-- TO DO --
Would you reproduce exactly the lines below from the one holding "f).controller = s.controller := rfl" through the one holding "f).resetLow = s.resetLow := rfl", inclusive, and no others?

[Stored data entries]
%%

/-! ### setEncoding -/

@[simp] theorem State.setEncoding_pending (x : StreamId) (c : Encoding) : (s.setEncoding x c).pending = s.pending := rfl
@[simp] theorem State.setEncoding_powered (x : StreamId) (c : Encoding) : (s.setEncoding x c).powered = s.powered := rfl
@[simp] theorem State.setEncoding_controller (x : StreamId) (c : Encoding) : (s.setEncoding x c).controller = s.controller := rfl
@[simp] theorem State.setEncoding_resetLow (x : StreamId) (c : Encoding) : (s.setEncoding x c).resetLow = s.resetLow := rfl
@[simp] theorem State.setEncoding_initialised (x : StreamId) (c : Encoding) : (s.setEncoding x c).initialised = s.initialised := rfl
@[simp] theorem State.setEncoding_settings (x : StreamId) (c : Encoding) : (s.setEncoding x c).settings = s.settings := rfl
@[simp] theorem State.setEncoding_ports (x : StreamId) (c : Encoding) : (s.setEncoding x c).ports = s.ports := rfl
@[simp] theorem State.setEncoding_catalogueBusy (x : StreamId) (c : Encoding) : (s.setEncoding x c).catalogueBusy = s.catalogueBusy := rfl
@[simp] theorem State.setEncoding_openings (x : StreamId) (c : Encoding) : (s.setEncoding x c).openings = s.openings := rfl
@[simp] theorem State.setEncoding_replies (x : StreamId) (c : Encoding) : (s.setEncoding x c).replies = s.replies := rfl
@[simp] theorem State.setEncoding_files (x : StreamId) (c : Encoding) : (s.setEncoding x c).files = s.files := rfl
@[simp] theorem State.setEncoding_segments (x : StreamId) (c : Encoding) : (s.setEncoding x c).segments = s.segments := rfl
@[simp] theorem State.setEncoding_freeList (x : StreamId) (c : Encoding) : (s.setEncoding x c).freeList = s.freeList := rfl
@[simp] theorem State.setEncoding_switches (x : StreamId) (c : Encoding) : (s.setEncoding x c).switches = s.switches := rfl
@[simp] theorem State.setEncoding_store (x : StreamId) (c : Encoding) : (s.setEncoding x c).store = s.store := rfl
@[simp] theorem State.setEncoding_streams (x : StreamId) (c : Encoding) : (s.setEncoding x c).streams = s.streams := rfl
@[simp] theorem State.setEncoding_staging (x : StreamId) (c : Encoding) : (s.setEncoding x c).staging = s.staging := rfl
@[simp] theorem State.setEncoding_blocked (x : StreamId) (c : Encoding) : (s.setEncoding x c).blocked = s.blocked := rfl
@[simp] theorem State.setEncoding_completions (x : StreamId) (c : Encoding) : (s.setEncoding x c).completions = s.completions := rfl
@[simp] theorem State.setEncoding_waiting (x : StreamId) (c : Encoding) : (s.setEncoding x c).waiting = s.waiting := rfl
@[simp] theorem State.setEncoding_encodings (x : StreamId) (c : Encoding) : (s.setEncoding x c).encodings = s.encodings.set x c := rfl
@[simp] theorem State.setEncoding_headWait (x : StreamId) (c : Encoding) : (s.setEncoding x c).headWait = s.headWait := rfl
@[simp] theorem State.setEncoding_storeFullEpisode (x : StreamId) (c : Encoding) : (s.setEncoding x c).storeFullEpisode = s.storeFullEpisode := rfl
@[simp] theorem State.setEncoding_storePort (x : StreamId) (c : Encoding) : (s.setEncoding x c).storePort = s.storePort := rfl
@[simp] theorem State.setEncoding_holds (x : StreamId) (c : Encoding) : (s.setEncoding x c).holds = s.holds := rfl
@[simp] theorem State.setEncoding_pass (x : StreamId) (c : Encoding) : (s.setEncoding x c).pass = s.pass := rfl
@[simp] theorem State.setEncoding_passWoken (x : StreamId) (c : Encoding) : (s.setEncoding x c).passWoken = s.passWoken := rfl
@[simp] theorem State.setEncoding_sweep (x : StreamId) (c : Encoding) : (s.setEncoding x c).sweep = s.sweep := rfl
@[simp] theorem State.setEncoding_findings (x : StreamId) (c : Encoding) : (s.setEncoding x c).findings = s.findings := rfl
@[simp] theorem State.setEncoding_trail (x : StreamId) (c : Encoding) : (s.setEncoding x c).trail = s.trail := rfl
@[simp] theorem State.setEncoding_cursors (x : StreamId) (c : Encoding) : (s.setEncoding x c).cursors = s.cursors := rfl
@[simp] theorem State.setEncoding_clock (x : StreamId) (c : Encoding) : (s.setEncoding x c).clock = s.clock := rfl

/-! ### updateEncoding -/

@[simp] theorem State.updateEncoding_pending (x : StreamId) (f : Encoding → Encoding) : (s.updateEncoding x f).pending = s.pending := rfl
@[simp] theorem State.updateEncoding_powered (x : StreamId) (f : Encoding → Encoding) : (s.updateEncoding x f).powered = s.powered := rfl
@[simp] theorem State.updateEncoding_controller (x : StreamId) (f : Encoding → Encoding) : (s.updateEncoding x f).controller = s.controller := rfl
@[simp] theorem State.updateEncoding_resetLow (x : StreamId) (f : Encoding → Encoding) : (s.updateEncoding x f).resetLow = s.resetLow := rfl
@[simp] theorem State.updateEncoding_initialised (x : StreamId) (f : Encoding → Encoding) : (s.updateEncoding x f).initialised = s.initialised := rfl
@[simp] theorem State.updateEncoding_settings (x : StreamId) (f : Encoding → Encoding) : (s.updateEncoding x f).settings = s.settings := rfl
@[simp] theorem State.updateEncoding_ports (x : StreamId) (f : Encoding → Encoding) : (s.updateEncoding x f).ports = s.ports := rfl
@[simp] theorem State.updateEncoding_catalogueBusy (x : StreamId) (f : Encoding → Encoding) : (s.updateEncoding x f).catalogueBusy = s.catalogueBusy := rfl
@[simp] theorem State.updateEncoding_openings (x : StreamId) (f : Encoding → Encoding) : (s.updateEncoding x f).openings = s.openings := rfl
@[simp] theorem State.updateEncoding_replies (x : StreamId) (f : Encoding → Encoding) : (s.updateEncoding x f).replies = s.replies := rfl
@[simp] theorem State.updateEncoding_files (x : StreamId) (f : Encoding → Encoding) : (s.updateEncoding x f).files = s.files := rfl
@[simp] theorem State.updateEncoding_segments (x : StreamId) (f : Encoding → Encoding) : (s.updateEncoding x f).segments = s.segments := rfl
@[simp] theorem State.updateEncoding_freeList (x : StreamId) (f : Encoding → Encoding) : (s.updateEncoding x f).freeList = s.freeList := rfl
@[simp] theorem State.updateEncoding_switches (x : StreamId) (f : Encoding → Encoding) : (s.updateEncoding x f).switches = s.switches := rfl
@[simp] theorem State.updateEncoding_store (x : StreamId) (f : Encoding → Encoding) : (s.updateEncoding x f).store = s.store := rfl
@[simp] theorem State.updateEncoding_streams (x : StreamId) (f : Encoding → Encoding) : (s.updateEncoding x f).streams = s.streams := rfl
@[simp] theorem State.updateEncoding_staging (x : StreamId) (f : Encoding → Encoding) : (s.updateEncoding x f).staging = s.staging := rfl
@[simp] theorem State.updateEncoding_blocked (x : StreamId) (f : Encoding → Encoding) : (s.updateEncoding x f).blocked = s.blocked := rfl
@[simp] theorem State.updateEncoding_completions (x : StreamId) (f : Encoding → Encoding) : (s.updateEncoding x f).completions = s.completions := rfl
@[simp] theorem State.updateEncoding_waiting (x : StreamId) (f : Encoding → Encoding) : (s.updateEncoding x f).waiting = s.waiting := rfl
@[simp] theorem State.updateEncoding_encodings (x : StreamId) (f : Encoding → Encoding) : (s.updateEncoding x f).encodings = s.encodings.set x (f s.encodings[x]) := rfl
@[simp] theorem State.updateEncoding_headWait (x : StreamId) (f : Encoding → Encoding) : (s.updateEncoding x f).headWait = s.headWait := rfl
@[simp] theorem State.updateEncoding_storeFullEpisode (x : StreamId) (f : Encoding → Encoding) : (s.updateEncoding x f).storeFullEpisode = s.storeFullEpisode := rfl
@[simp] theorem State.updateEncoding_storePort (x : StreamId) (f : Encoding → Encoding) : (s.updateEncoding x f).storePort = s.storePort := rfl
@[simp] theorem State.updateEncoding_holds (x : StreamId) (f : Encoding → Encoding) : (s.updateEncoding x f).holds = s.holds := rfl
@[simp] theorem State.updateEncoding_pass (x : StreamId) (f : Encoding → Encoding) : (s.updateEncoding x f).pass = s.pass := rfl
@[simp] theorem State.updateEncoding_passWoken (x : StreamId) (f : Encoding → Encoding) : (s.updateEncoding x f).passWoken = s.passWoken := rfl
@[simp] theorem State.updateEncoding_sweep (x : StreamId) (f : Encoding → Encoding) : (s.updateEncoding x f).sweep = s.sweep := rfl
@[simp] theorem State.updateEncoding_findings (x : StreamId) (f : Encoding → Encoding) : (s.updateEncoding x f).findings = s.findings := rfl
@[simp] theorem State.updateEncoding_trail (x : StreamId) (f : Encoding → Encoding) : (s.updateEncoding x f).trail = s.trail := rfl
@[simp] theorem State.updateEncoding_cursors (x : StreamId) (f : Encoding → Encoding) : (s.updateEncoding x f).cursors = s.cursors := rfl
@[simp] theorem State.updateEncoding_clock (x : StreamId) (f : Encoding → Encoding) : (s.updateEncoding x f).clock = s.clock := rfl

%%

-- RESULT OF THE EXERCISE --
@[simp] theorem State.updateEncoding_controller (x : StreamId) (f : Encoding → Encoding) : (s.updateEncoding x f).controller = s.controller := rfl
@[simp] theorem State.updateEncoding_resetLow (x : StreamId) (f : Encoding → Encoding) : (s.updateEncoding x f).resetLow = s.resetLow := rfl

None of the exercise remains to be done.